§ **EXERCISE DESCRIPTION**:
The lines needed are those from the start of the records through the line holding "live := l.live.erase m", each copied exactly.

Dataset entries:

/-- The launcher's list of running members (R366); `cause` is that of a failure. -/
def State.memberGone (s : State) (id : Nat) (cause : Option Nat) : State :=
  let c := s.ctxAt id
  { s with
    launches := s.launches.map (fun (l : Launch) =>
      if l.tenant ≠ c.tenant.toNat then l
      else
        match l.live.find? (fun (m : Nat × Nat) => m.2 == id) with
        | none => l
        | some m =>
          let lower := match l.failed with
            | none => true
            | some (g, _) => decide (m.1 < g)
          { l with
            live := l.live.erase m
            failed := if lower then (match cause with | some n => some (m.1, n) | none => l.failed) else l.failed }) }

/-- The context stops being a member of its gang: by gleave or tdone, or lost (R170, R240, R253). -/
def State.leaveGang (s : State) (id : Nat) (lost : Bool) : State :=
  let c := s.ctxAt id
  let s' :=
    match c.obj with
    | some o => s.dropMember id o lost
    | none => s
  s'.memberGone id (if lost then some c.failCause else none)

/-! ### Ending the work of a slot -/

/-- What an idle slot keeps: its registers, which the next start sets, its tenant, binding and issue time (R157, R253, R408). -/
def Ctx.idle (c : Ctx) : Ctx :=
  { st := .idle, g := c.g, e := c.e, adoptsp := c.adoptsp, tenant := c.tenant, abind := c.abind
    lastIssue := c.lastIssue, lastTurn := c.lastTurn, pc := c.pc }

/-- A borrowed slot becomes IDLE with its own stack pointers (R173). -/
def Ctx.giveBack (c : Ctx) : Ctx :=
  match c.aside with
  | some (g3, sp) => { (({ c with g := [], e := [] }).setG 3 g3).idle with adoptsp := sp }
  | none => c.idle

def State.returnSlots (s : State) (tile : Nat) (slots : List Nat) : State :=
  slots.foldl (fun s sl => s.setCtxAt (ctxId tile sl) (s.ctxAt (ctxId tile sl)).giveBack) s

/-- The slot becomes IDLE, and its borrowed slots are returned. Answers still on their way find no one. -/
def State.idleSlot (s : State) (id : Nat) : State :=
  let c := s.ctxAt id
  (s.returnSlots (tileOf id) c.borrowed).setCtxAt id c.idle

/-- Every earlier reference of the context has been performed or has failed (R409). -/
def State.quiet (s : State) (id : Nat) : Bool := (s.pendingOf id).isEmpty

/-! ### The gang instructions (R250 to R253) -/

/-- A gang instruction outside a gang, or at d > 0, traps ILLEGAL_OPERAND with 0 (R250). -/
def State.inGang (s : State) (k : Nat → Out) : Out :=
  match s.me.obj with
  | some o => if s.me.gang = true ∧ s.me.depth = 0 then k o else s.trap cILLEGAL_OPERAND 0
  | none => s.trap cILLEGAL_OPERAND 0

/-- A rootless object traps GANG_LOST with the root's tile (R331). -/
def State.rooted (s : State) (o : Nat) (k : Out) : Out :=
  match (s.barAt (tileOf s.cur) o).rootless with
  | some root => s.trap cGANG_LOST (wd (root % 1024))
  | none => k

/-- The arrival, a release at dom, on its way to the context's own object (R251). -/
def State.arrival (s : State) (o : Nat) : State × Req :=
  let c := s.me
  let r : Req :=
    { id := s.freshId, src := tileOf s.cur, slot := slotOf s.cur, op := .arrive (tileOf s.cur) o
      dpa := mkDpa true s.package.toNat (tileOf s.cur) 0 0, ptr := 0, tenant := c.tenant.toNat, part := s.partOf s.cur
      rel := true }
  ({ s.bumpId with net := s.net ++ [r] }, r)

def execGarrive (s : State) : Out :=
  s.orderPoint fun s => s.inGang fun o => s.rooted o <|
    if s.me.arrived then s.stall
    else ((s.arrival o).1).complete { s.me with arrived := true } 4

/-- With no arrival outstanding, gwait returns the last status (R251). -/
def execGwait (d : BitVec 5) (s : State) : Out :=
  s.inGang fun o => s.rooted o <|
    if s.me.arrived then .next (s.setMe (s.me.block (.barrier (gr d))))
    else s.complete (s.me.setG (gr d) ⟨s.me.lastStatus, false⟩) 4

/-- garrive, then gwait, in one instruction. One that has arrived before a rotation goes on as gwait (R334). -/
def execGbar (d : BitVec 5) (s : State) : Out :=
  if s.me.barWait then execGwait d s
  else s.orderPoint fun s => s.inGang fun o => s.rooted o <|
    if s.me.arrived then s.stall
    else .next (((s.arrival o).1).setMe { s.me with arrived := true, st := .blocked (.barrier (gr d)) })

/-- Bits [64w + 63 : 64w] of the missing members of one tile (R252). -/
def execGquery (d a : BitVec 5) (s : State) : Out :=
  s.reading [gr a] fun c =>
    if (c.getG (gr a)).p then s.trapPoison c.latch
    else
      s.inGang fun o =>
        let q := (c.getG (gr a)).v
        if fld q 63 13 ≠ 0 then s.trap cILLEGAL_OPERAND q
        else
          let v : Word :=
            match (s.treeOf (tileOf s.cur) o).find? (fun x => x.1 == fld q 9 0) with
            | some x =>
              let b := s.barAt x.1 x.2
              wd ((b.members &&& ~~~b.arrived).toNat / 2 ^ (64 * fld q 12 10))
            | none => 0
          s.complete (c.setG (gr d) ⟨v, false⟩) 4

/-- gleave waits for the context's references (R409), leaves the gang and makes the slot IDLE (R253). -/
def execGleave (s : State) : Out :=
  s.orderPoint fun s => s.inGang fun _ =>
    if s.quiet s.cur then .next (((s.leaveGang s.cur false).idleSlot s.cur).unstall) else s.stall

/-! ### Borrowed slots (R173, R254, R255) -/

/-- The lowest IDLE slot of the caller's partition; at most two are held. -/
def execSborrow (d : BitVec 5) (s : State) : Out :=
  let c := s.me
  let tile := tileOf s.cur
  let part := s.partOf s.cur
  let free := (List.range 512).find? (fun sl =>
    (s.tileAt tile).partOf sl == part && decide ((s.ctxAt (ctxId tile sl)).st = .idle) && sl != slotOf s.cur)
  match (if 2 ≤ c.borrowed.length then none else free) with
  | none => s.complete (c.setG (gr d) ⟨BitVec.allOnes 64, false⟩) 4
  | some sl =>
    let b := s.ctxAt (ctxId tile sl)
    let s' := s.setCtxAt (ctxId tile sl)
      { b with st := .borrowed, aside := some (b.getG 3, b.adoptsp), g := [], e := [], pend := [] }
    s'.complete ({ c with borrowed := c.borrowed ++ [sl] }.setG (gr d) ⟨wd sl, false⟩) 4

/-- The slot in g[a], which the context must hold (R254, R255). -/
def State.heldSlot (s : State) (a : Nat) (keys : List Nat) (k : Nat → Out) : Out :=
  s.reading (a :: keys) fun c =>
    let x := c.getG a
    if x.p then s.trapPoison c.latch
    else if x.v.toNat < 512 ∧ c.borrowed.contains x.v.toNat = true then k x.v.toNat
    else s.trap cSLOT_FAULT x.v

def execSreturn (a : BitVec 5) (s : State) : Out :=
  s.heldSlot (gr a) [] fun sl =>
    ((s.returnSlots (tileOf s.cur) [sl]).unstall).complete { s.me with borrowed := s.me.borrowed.erase sl } 4

/-- Moves of `n` g registers: `src` and `dst` are the first registers, of the local context and the slot or the other way. -/
def copyRegs (from_ to_ : Ctx) (src dst : Nat) : Nat → Ctx
  | 0 => to_
  | n + 1 => (copyRegs from_ to_ src dst n).setG ((dst + n) % 32) (from_.getG ((src + n) % 32))

def regKeys (first n : Nat) : List Nat := (List.range n).map (fun j => (first + j) % 32)

def State.movesTo (s : State) (a first remote n : Nat) : Out :=
  s.heldSlot a (regKeys first n) fun sl =>
    let id := ctxId (tileOf s.cur) sl
    (s.setCtxAt id (copyRegs s.me (s.ctxAt id) first remote n)).complete s.me 4

def State.movesFrom (s : State) (a first remote n : Nat) : Out :=
  s.heldSlot a [] fun sl => s.complete (copyRegs (s.ctxAt (ctxId (tileOf s.cur) sl)) s.me remote first n) 4

def execXmovTo (a b : BitVec 5) (imm : BitVec 6) (s : State) : Out :=
  s.checked (limXmovTo imm) (wordXmovTo a b imm) (s.movesTo (gr a) (gr b) imm.toNat 1)
def execXmovFrom (d a : BitVec 5) (imm : BitVec 6) (s : State) : Out :=
  s.checked (limXmovFrom imm) (wordXmovFrom d a imm) (s.movesFrom (gr a) (gr d) imm.toNat 1)
/-- d is the first remote register. -/
def execXmovmTo (d a b : BitVec 5) (imm : BitVec 6) (s : State) : Out :=
  s.checked (limXmovmTo imm) (wordXmovmTo d a b imm) (s.movesTo (gr a) (gr b) (gr d) imm.toNat)
/-- b is the first remote register. -/
def execXmovmFrom (d a b : BitVec 5) (imm : BitVec 6) (s : State) : Out :=
  s.checked (limXmovmFrom imm) (wordXmovmFrom d a b imm) (s.movesFrom (gr a) (gr d) (gr b) imm.toNat)

/-- Both halves of an e register. -/
def copyE (from_ to_ : Ctx) (src dst : Nat) : Ctx :=
  (to_.setE (2 * dst) (from_.getE (2 * src))).setE (2 * dst + 1) (from_.getE (2 * src + 1))

def execXmovxTo (a b : BitVec 5) (imm : BitVec 6) (s : State) : Out :=
  s.checked (limXmovxTo b imm) (wordXmovxTo a b imm) <|
    s.heldSlot (gr a) (eKeys (gr b)) fun sl =>
      let id := ctxId (tileOf s.cur) sl
      (s.setCtxAt id (copyE s.me (s.ctxAt id) (gr b) imm.toNat)).complete s.me 4
def execXmovxFrom (d a : BitVec 5) (imm : BitVec 6) (s : State) : Out :=
  s.checked (limXmovxFrom d imm) (wordXmovxFrom d a imm) <|
    s.heldSlot (gr a) [] fun sl =>
      s.complete (copyE (s.ctxAt (ctxId (tileOf s.cur) sl)) s.me imm.toNat (gr d)) 4

/-! ### Stage queues (R256, R257) -/

def QSet.fifo (q : QSet) (n : Nat) : List GVal :=
  if n = 0 then q.f0 else if n = 1 then q.f1 else if n = 2 then q.f2 else q.f3

def QSet.setFifo (q : QSet) (n : Nat) (l : List GVal) : QSet :=
  if n = 0 then { q with f0 := l } else if n = 1 then { q with f1 := l } else if n = 2 then { q with f2 := l }
  else { q with f3 := l }

def Tile.qsetAt (t : Tile) (k : Nat) : QSet := Map.get (fun _ => {}) t.qsets k

/-- The queue set that a queue name reaches, or STAGE_FAULT with q (R256). -/
def State.onQueue (s : State) (q : Nat) (k : Nat → Out) : Out :=
  let c := s.me
  if c.pipe = false then s.trap cSTAGE_FAULT (wd q)
  else if q < 2 then
    (if c.stage.toNat + 1 < c.stages then match c.qdown with | some x => k x | none => s.trap cSTAGE_FAULT (wd q)
      else s.trap cSTAGE_FAULT (wd q))
  else
    (if c.stage ≠ 0 then match c.qup with | some x => k x | none => s.trap cSTAGE_FAULT (wd q)
      else s.trap cSTAGE_FAULT (wd q))

/-- FIFO that a name writes, and the one it reads (R256): q0 F0 and F2, q1 F1 and F3, q2 F2 and F0, q3 F3 and F1. -/
def putFifo (q : Nat) : Nat := q
def getFifo (q : Nat) : Nat := (q + 2) % 4

def State.setQueue (s : State) (x n : Nat) (l : List GVal) : State :=
  s.setMyTile { s.myTile with qsets := Map.set (fun _ => {}) s.myTile.qsets x ((s.myTile.qsetAt x).setFifo n l) }

def execQput (a : BitVec 5) (imm : BitVec 6) (s : State) : Out :=
  s.checked (limQput imm) (wordQput a imm) <|
    s.reading [gr a] fun c =>
      s.onQueue imm.toNat fun x =>
        let l := (s.myTile.qsetAt x).fifo (putFifo imm.toNat)
        if 16 ≤ l.length then s.stall
        else ((s.setQueue x (putFifo imm.toNat) (l ++ [c.getG (gr a)])).unstall).complete c 4

def execQget (d : BitVec 5) (imm : BitVec 6) (s : State) : Out :=
  s.checked (limQget imm) (wordQget d imm) <|
    s.onQueue imm.toNat fun x =>
      match (s.myTile.qsetAt x).fifo (getFifo imm.toNat) with
      | [] => s.stall
      | v :: l => ((s.setQueue x (getFifo imm.toNat) l).unstall).complete (s.me.setG (gr d) v) 4

def execQputNb (d a : BitVec 5) (imm : BitVec 6) (s : State) : Out :=
  s.checked (limQputNb imm) (wordQputNb d a imm) <|
    s.reading [gr a] fun c =>
      s.onQueue imm.toNat fun x =>
        let l := (s.myTile.qsetAt x).fifo (putFifo imm.toNat)
        if 16 ≤ l.length then s.complete (c.setG (gr d) {}) 4
        else ((s.setQueue x (putFifo imm.toNat) (l ++ [c.getG (gr a)])).unstall).complete (c.setG (gr d) ⟨1, false⟩) 4

/-- The word and the status are written as one group; the second register is g((d + 1) mod 32). -/
def execQgetNb (d : BitVec 5) (imm : BitVec 6) (s : State) : Out :=
  s.checked (limQgetNb imm) (wordQgetNb d imm) <|
    s.onQueue imm.toNat fun x =>
      match (s.myTile.qsetAt x).fifo (getFifo imm.toNat) with
      | [] => s.complete ((s.me.setG (gr d) {}).setG ((gr d + 1) % 32) {}) 4
      | v :: l =>
        ((s.setQueue x (getFifo imm.toNat) l).unstall).complete
          ((s.me.setG (gr d) v).setG ((gr d + 1) % 32) ⟨1, false⟩) 4

def execQlen (d : BitVec 5) (imm : BitVec 6) (s : State) : Out :=
  s.checked (limQlen imm) (wordQlen d imm) <|
    s.onQueue imm.toNat fun x =>
      let q := s.myTile.qsetAt x
      let v := (q.fifo (getFifo imm.toNat)).length + (16 - (q.fifo (putFifo imm.toNat)).length) * 2 ^ 8
      s.complete (s.me.setG (gr d) ⟨wd v, false⟩) 4

end Sys2Proof.Machine
end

§ **RESULT OF THIS EXERCISE**:
/-- The launcher's list of running members (R366); `cause` is that of a failure. -/
def State.memberGone (s : State) (id : Nat) (cause : Option Nat) : State :=
  let c := s.ctxAt id
  { s with
    launches := s.launches.map (fun (l : Launch) =>
      if l.tenant ≠ c.tenant.toNat then l
      else
        match l.live.find? (fun (m : Nat × Nat) => m.2 == id) with
        | none => l
        | some m =>
          let lower := match l.failed with
            | none => true
            | some (g, _) => decide (m.1 < g)
          { l with
            live := l.live.erase m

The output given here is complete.